汴州城,一处隐秘的宅邸深处。烛火在铜灯台上静静燃烧,将李从厚的影子拉长,投在身后的屏风上。他独自坐在书案后,手中捏着一卷薄薄的密报,嘴角勾起一丝冰冷的笑意。
“张子凡啊张子凡,”
他低声自语,声音在寂静的房间里格外清晰,
“你想整肃朝纲,想减免赋税收买民心,想法是好的,可惜,你忘了这洛阳朝廷,早不是李存勖时的模样了。”
他的目光落在密报的某一行:
“石敬瑭以河东盐利、私许军饷,暗结禁军将领三人,河北三镇亦有书信往来。”
“呵呵,”
李从厚轻笑出声,带着嘲讽,
“石敬瑭倒是好手段。绝境之中,还能拉起这么一帮人。可你张子凡呢?空有皇帝名分,政令出不了洛阳城!束手无策,徒呼奈何!”
他脸上的笑容逐渐扩大,最后化为一阵低沉的笑声。笑罢,他将手中的密报凑近烛火。火焰贪婪地舔舐着纸角,迅速蔓延,化作一团跳跃的橘色光芒,最后成为案几上的一小撮灰烬。
“来人。”
李从厚收敛笑容,朝门外唤道。一名黑衣侍从悄无声息地出现在门口,躬身听命。
“去请七太保过来。”
李从厚吩咐。
“是。”
不多时,脚步声自廊外传来,不疾不徐。一个身着青色儒衫、手持羽扇的中年文士踱步而入。他面容清瘦,三缕长须,头戴纶巾,举手投足间气度从容,颇有几分传说中诸葛武侯羽扇纶巾、运筹帷幄的风范。
此人正是十三太保中排行第七的“书生太保”——李存智。他不仅武艺高强,更以智计闻名,是李嗣源麾下少有的文武全才。
见李存智进来,李从厚立刻从书案后站起,快步迎上,竟是对着这位名义上的“叔父”、实际上的谋主,恭恭敬敬地行了一个揖礼:
“七叔。”
李存智羽扇轻摇,受了这一礼,目光扫过案上那点未散的纸灰,微微一笑:
“从厚啊,看你这神色,时机,可是成熟了?”
李从厚直起身,眼中闪过锐利的光芒:
“七叔明鉴!侄儿正为此事相请。如今石敬瑭在朝中、军中暗自经营,势力渐起,与张子凡已是势同水火。侄儿想再添一把柴,让这把火烧得更旺些!彻底挑起他们二人的死斗!我们,才好坐收这渔翁之利!”

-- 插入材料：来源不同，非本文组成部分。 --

-- ==== Sys2Proof/Machine/ServicePort.lean ====
section
/-! DEFINITION. The service port: its datagrams, staging sessions and record submissions (R503, R514, R516 to R522). -/

namespace Sys2Proof.Machine

open Sys2Proof

/-- The page of the service port. -/
def pSp : Nat := 0x30

/-- Changes what the service port holds. -/
def updSp (f : ServicePort → ServicePort) (s : State) : State := { s with sp := f s.sp }

/-! ### Requests (R517, R520) -/

/-- Whether the service port answers: its link is up, and the module controller runs, from the end of stage 2 (R508). -/
def spAnswers (s : State) : Bool := s.sp.up && decide (3 ≤ s.boot.stage) && !mcStops s

/-- Whether a request names the open session. -/
def inSession (d : Dgram) (s : State) : Bool := decide (d.session ≠ 0) && s.sp.session == some d.session.toNat

/-- The response kept for a repeated request: among the requester's last 256, or the session's (R520). -/
def spCached (d : Dgram) (s : State) : Option SpResp :=
  let l := mget [] s.sp.cache d.from_ ++ (if inSession d s then s.sp.sessCache else [])
  l.find? fun r => r.seq == d.seq.toNat

/-- A repeated request is answered from the cache, and counted. DESIGN CHOICE, log 58. -/
def spReplay (d : Dgram) (r : SpResp) (s : State) : State :=
  emit (.datagram d.from_ r.op r.status r.seq r.data) (countUp pSp 0x808 15 0 1 s)

/-- Whether a request with this SEQ has not been answered yet. -/
def spOpen (d : Dgram) (s : State) : Bool := s.sp.waiting.any fun w => w.1 == d.from_ && w.2.1 == d.seq.toNat

/-- Requests of a requester that have not been answered. -/
def spOutstanding (d : Dgram) (s : State) : Nat := (s.sp.waiting.filter fun w => w.1 == d.from_).length

/-- A response to a request. DESIGN CHOICE, log 58. -/
def spAnswer (d : Dgram) (op : Nat) (c : Code) (l : List Byte) (s : State) : State := spRespond d.from_ op c d.seq.toNat l s

/-- A request is answered from the cache, refused, or accepted and carried out (R520). DESIGN CHOICE, log 58. -/
def spRequest (d : Dgram) (op : Nat) (act : State → State) (s : State) : State :=
  if !spAnswers s then s
  else match spCached d s with
    | some r => spReplay d r s
    | none =>
      if spOpen d s then s
      else if 64 ≤ spOutstanding d s then spAnswer d op E.updProtocol [] s
      else act (updSp (fun x => { x with waiting := x.waiting ++ [(d.from_, d.seq.toNat, d.session.toNat)] })
        (countUp pSp 0x800 31 0 1 s))

/-- A request that is answered at once with a code and data. -/
def spNow (d : Dgram) (op : Nat) (f : State → (Code × List Byte) × State) (s : State) : State :=
  spRequest d op (fun s => let r := f s; spAnswer d op r.1.1 r.1.2 r.2) s

/-- A request that carries no data back. -/
def spCode (d : Dgram) (op : Nat) (f : State → Code × State) (s : State) : State :=
  spNow d op (fun s => let r := f s; ((r.1, []), r.2)) s

/-! ### Staging (R519) -/

/-- The inactive bank of a component. -/
def idleBank (x : Component) : Nat := 1 - x.runBank

/-- The inactive bank of a component is emptied. -/
def emptyBank (c : Nat) (s : State) : State := updComp c (fun x => setBankImg (idleBank x) [] { x with inactive := 0 }) s

/-- The staging in progress ends without a result: its bank is EMPTY. -/
def dropStaging (s : State) : State :=
  match s.sp.staging with
  | some g => updSp (fun x => { x with staging := none }) (if g.target < 5 then emptyBank g.target s else s)
  | none => s

/-- Bytes of a bank, or of the record buffer (R501, R519). -/
def stageRoom (t : Nat) : Nat := if t = 8 then 65536 else 2 ^ 20 * [2, 16, 4, 2, 2].getD t 0

/-- STAGE_BEGIN (R519 step 1); a LENGTH of 0 stages nothing (R4). DESIGN CHOICE, log 58. -/
def openStaging (d : Dgram) (t len : Nat) (s : State) : Code × State :=
  if !inSession d s then (E.updProtocol, s)
  else if !(decide (t < 5) || t == 8) then (E.updProtocol, s)
  else if len = 0xFFFFFFFF then (E.reservedValue, s)
  else if stageRoom t < len then (E.sizeOverrun, s)
  else if t < 5 ∧ (compAt s t).inactive = 3 then (E.updProtocol, s)
  else if len = 0 then (0, s)
  else
    let s := dropStaging s
    let s := if t < 5 then updComp t (fun x => { x with inactive := 1 }) (emptyBank t s) else s
    (0, updSp (fun x => { x with staging := some ⟨t, len, []⟩ }) s)

/-- STAGE_DATA (R519 step 2); `ok` says that the flash write was confirmed. -/
def putStaging (d : Dgram) (off : Nat) (l : List Byte) (ok : Bool) (s : State) : Code × State :=
  match s.sp.staging with
  | none => (E.updProtocol, s)
  | some g =>
    if !inSession d s ∨ off % 1024 ≠ 0 ∨ 1024 < l.length then (E.updProtocol, s)
    else if g.len < off + l.length then (E.lenOverrun, s)
    else if g.target < 5 ∧ !ok then (E.flashWriteFail, flashFails (dropStaging s))
    else
      let k := off / 1024
      let old := mget [] g.chunks k
      (0, updSp (fun x => { x with staging := some { g with chunks := mput g.chunks k (l ++ old.drop l.length) } }) s)

/-- The bytes of a staging, where none is missing. -/
def stagedBytes (g : Staging) : Option (List Byte) :=
  let n := (g.len + 1023) / 1024
  if (List.range n).all fun k => (mget [] g.chunks k).length == Nat.min 1024 (g.len - 1024 * k) then
    some ((List.range n).flatMap fun k => mget [] g.chunks k)
  else none

/-! ### Record submissions (R503, R504, R507) -/

/-- Whether every value of CONFIG_BOOT lies in its range (R507). -/
def bootRanges (c : BootCfg) : Bool :=
  decide (c.moduleId ≤ 16382) && (decide (c.beatSrc ≤ 1) || (decide (8 ≤ c.beatSrc) && decide (c.beatSrc ≤ 15)))
    && decide (1000 ≤ c.periodNs) && decide (c.periodNs ≤ 64000) && decide (c.extDelay ≤ 4000)
    && decide (c.extDelay + 500 ≤ c.periodNs) && decide (c.fwdMask ≤ 255)
    && c.targets.length == 80 && c.targets.all (fun t => decide (t ≤ 2))
    && decide (1 ≤ c.bootRamps) && decide (c.bootRamps ≤ 80) && decide (50 ≤ c.pmCap) && decide (c.pmCap ≤ 330)
    && decide (c.linkEnable ≤ 255)
    && (match c.spAddr with
        | some a => decide (a.2 ≤ 128)
        | none => true)

/-- Whether a submission's header and length agree with its type: 64 bytes and the body, then the authenticator where one is
submitted (R502, R503). DESIGN CHOICE, log 58. -/
def submitForm (t : Nat) (l : List Byte) : Bool :=
  le l 0 4 == 0x43525750 && le l 5 1 == recSigner t && decide (64 ≤ l.length) && decide (recLength l ≤ 65536)
    && l.length == 64 + recLength l + (if t = 5 then 0 else 5396)

/-- The copy that a submission makes, or none where it is refused (R503, R507). The security engine adds the authenticator of
type 5. -/
def submitCopy (s : State) (l : List Byte) : Option (Nat × List Byte) :=
  let t := le l 4 1
  if t = 5 then
    (if submitForm 5 l && decide (recVersion l ≤ curVersion s 5) && bootRanges (Config.bootBody (recBody l)) then
      some (5, recMake 5 0 (recVersion l) (recNextSeq s 5) (recBody l)) else none)
  else if t = 6 ∨ t = 7 then
    (if submitForm t l && recValid t l && recSeq l == recNextSeq s t
        && (t == 6 || (List.range 5).all fun c => decide (minSvn s c ≤ Config.svnFloor (recBody l) c)) then some (t, l) else none)
  else none

/-- A record submission is written, or refused (R503, R504). DESIGN CHOICE, log 58. -/
def submitRecord (l : List Byte) (ok : Bool) (s : State) : Code × State :=
  match submitCopy s l with
  | none => (E.cfgRecordInvalid, recordErrAny pMc E.cfgRecordInvalid s)
  | some (t, c) => (if ok then 0 else E.flashWriteFail, recPut t c ok s)

/-- STAGE_END (R519 step 3) -/
def endStaging (d : Dgram) (digest : List Byte) (ok : Bool) (s : State) : Code × State :=
  match s.sp.staging with
  | none => (E.updProtocol, s)
  | some g =>
    if !inSession d s then (E.updProtocol, s)
    else match stagedBytes g with
      | none => (E.updProtocol, dropStaging s)
      | some l =>
        if sha256 l ≠ digest then (E.updProtocol, dropStaging s)
        else
          let t := updSp (fun x => { x with staging := none }) s
          if g.target = 8 then submitRecord l ok t
          else if ok then (0, updComp g.target (fun x => setBankImg (idleBank x) l { x with inactive := 2 }) t)
          else (E.flashWriteFail, flashFails (dropStaging s))

/-! ### Operations (R518) -/

/-- HELLO: the identity, MC_STATE, and the session granted where one was asked for and none was open. DESIGN CHOICE, log 58. -/
def spHello (open_ : Bool) (s : State) : (Code × List Byte) × State :=
  if open_ ∧ s.sp.session ≠ none then ((E.updProtocol, []), s)
  else
    let n := s.sp.nextSession
    let s := if open_ then
        updSp (fun x => { x with session := some n, sessCache := [], nextSession := if n = 0xFFFF then 1 else n + 1 }) s
      else s
    let r := regRead (masterId .service) pMc 0x60 .w32 s
    ((0, leBytes 16 Config.deviceId.toNat ++ leBytes 2 (ownModule r.2) ++ leBytes 4 r.1.toNat ++ leBytes 2 (if open_ then n else 0)),
      r.2)

/-- Whether REG_RD or REG_WR names a module, a page and an offset. DESIGN CHOICE, log 58. -/
def regArgs (module page off : Nat) : Bool :=
  decide (module < 0x3FFF) && decide (page < 0x4000) && decide (off < 0x1000)

/-- A register access of the service port: master 0x2 here, PCL for another module, where it must be aligned (R393, R518). DESIGN CHOICE, log 58. -/
def spReg (d : Dgram) (op module page off : Nat) (data : Word) (own : State → State) (s : State) : State :=
  if !regArgs module page off then spAnswer d op E.updProtocol [] s
  else if module = ownModule s then own s
  else if off % 4 ≠ 0 then spAnswer d op E.updProtocol [] s
  else if !joined s then spAnswer d op E.unmapped [] (countEnd E.unmapped module s)
  else
    let p : Pcl := { op := if op = 2 then 6 else 5, hops := 0, len := 4, dest := module, srcM := ownModule s, tagged := false,
                     status := 0, mtag := 0, addr := regWindow + 4096 * page + off, keyId := 0,
                     data := if op = 2 then [] else leBytes 4 data.toNat }
    let n := homeLink s 0
    attachArrive n (floorMsg n 0 0 0 (.spReg d.from_ op d.seq.toNat) p) s

/-- Up to 1,024 bytes of a record copy. -/
def recordBytes (t slot off : Nat) (s : State) : (Code × List Byte) × State :=
  if t = 0 ∨ 7 < t ∨ 1 < slot then ((E.updProtocol, []), s) else ((0, bytesAt (recCopy s t slot) off 1024), s)

/-- A firmware command of the service protocol: refused until SERVICE_READY (R508), else through FW_CMD. -/
def spFirmware (f : State → Code × State) (s : State) : Code × State :=
  if s.boot.serviceReady then f s else (E.updProtocol, s)

/-- A session closes with its staging (R518). -/
def closeSession (s : State) : State :=
  let t := dropStaging s
  updSp (fun x => { x with session := none, sessCache := [] }) t

/-- A datagram that is no request: dropped and counted, or answered with UPD_PROTOCOL (R517, R520). DESIGN CHOICE, log 58. -/
def malformed (d : Dgram) (what : MalDgram) (op : Nat) (s : State) : State :=
  if !spAnswers s then s
  else match what with
    | .oversized | .fragmented => countUp pSp 0x804 15 0 1 s
    | .header | .unknownOp => match spCached d s with
      | some r => spReplay d r s
      | none => spAnswer d op E.updProtocol [] s

/-- ICMPv6 on the link-local address, or on the global one while it is in use (R517). DESIGN CHOICE, log 58. -/
def icmp (global : Bool) (req : IcmpReq) (s : State) : State :=
  if spAnswers s ∧ (global = false ∨ liveF s pSp 0x50 31 31 = 1) then emit (.icmp global req) s else s

/-- SP_HELLO (R518) -/
def execSpHello (d : Dgram) (wantSession : Bool) (s : State) : Result := .next (spNow d 1 (spHello wantSession) s)
/-- SP_REG_RD (R518) -/
def execSpRegRd (d : Dgram) (module page off : BitVec 16) (s : State) : Result :=
  .next (spRequest d 2 (spReg d 2 module.toNat page.toNat off.toNat 0 fun s =>
    let r := regRead (masterId .service) page.toNat off.toNat .w32 s
    spAnswer d 2 0 (leBytes 4 r.1.toNat) r.2) s)
/-- SP_REG_WR (R518) -/
def execSpRegWr (now : Nat) (d : Dgram) (module page off : BitVec 16) (data : Word) (s : State) : Result :=
  .next (spRequest d 3 (spReg d 3 module.toNat page.toNat off.toNat data fun s =>
    spAnswer d 3 0 [] (regWrite now .service page.toNat off.toNat .w32 (data.setWidth 64) s)) s)
/-- STAGE_BEGIN (R519) -/
def execStageBegin (d : Dgram) (target : Byte) (len : Word) (s : State) : Result :=
  .next (spCode d 0x10 (openStaging d target.toNat len.toNat) s)
/-- STAGE_DATA (R519) -/
def execStageData (d : Dgram) (off : Word) (data : List Byte) (flash : Bool) (s : State) : Result :=
  .next (spCode d 0x11 (putStaging d off.toNat data flash) s)
/-- STAGE_END (R519) -/
def execStageEnd (d : Dgram) (digest : List Byte) (flash : Bool) (s : State) : Result :=
  .next (spCode d 0x12 (endStaging d digest flash) s)
/-- SP_ACTIVATE (R514) -/
def execSpActivate (d : Dgram) (component : Byte) (s : State) : Result :=
  .next (spCode d 0x13 (spFirmware (fwActivate component.toNat)) s)
/-- SP_RESTART (R516) -/
def execSpRestart (d : Dgram) (component unit : Byte) (s : State) : Result :=
  .next (spCode d 0x14 (spFirmware (fwRestart component.toNat unit.toNat)) s)
/-- RECORD_READ (R518) -/
def execRecordRead (d : Dgram) (type slot : Byte) (off : Word) (s : State) : Result :=
  .next (spNow d 0x20 (recordBytes type.toNat slot.toNat off.toNat) s)
/-- SP_SESSION_TIMEOUT (R518) -/
def execSpSessionTimeout (s : State) : Result := .next (closeSession s)
/-- SERVICE_PORT_LINK (R522) -/
def execServicePortLink (up : Bool) (s : State) : Result := .next (updSp (fun x => { x with up := up }) s)
/-- ICMPV6_REQUEST (R517) -/
def execIcmpv6Request (global : Bool) (req : IcmpReq) (s : State) : Result := .next (icmp global req s)
/-- MALFORMED_DATAGRAM (R520) -/
def execMalformedDatagram (d : Dgram) (what : MalDgram) (op : Byte) (s : State) : Result := .next (malformed d what op.toNat s)

end Sys2Proof.Machine
end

李存智踱步到窗前,望着窗外沉沉的夜色,羽扇有节奏地轻拍掌心,沉吟道:
“我虽向来不喜你父亲李嗣源的某些作为,但你是我看着长大的。你的能力与心性,我信得过。若真能坐上那个位子,或许是件好事。”
他顿了顿,话锋微转,
“只是,从厚,你与那张子凡,终究有过兄弟名分。子凡贤侄这皇帝当得固然处处受制,但他推行仁政、减免赋税之心,倒也不假。”
李从厚的脸色瞬间阴沉下来,声音里带上了压抑的怒气:
“七叔!张子凡杀了我父亲!弑君杀父,乃十恶不赦之大逆!此等滔天罪行,他有何面目高居帝位?有何资格谈仁政?”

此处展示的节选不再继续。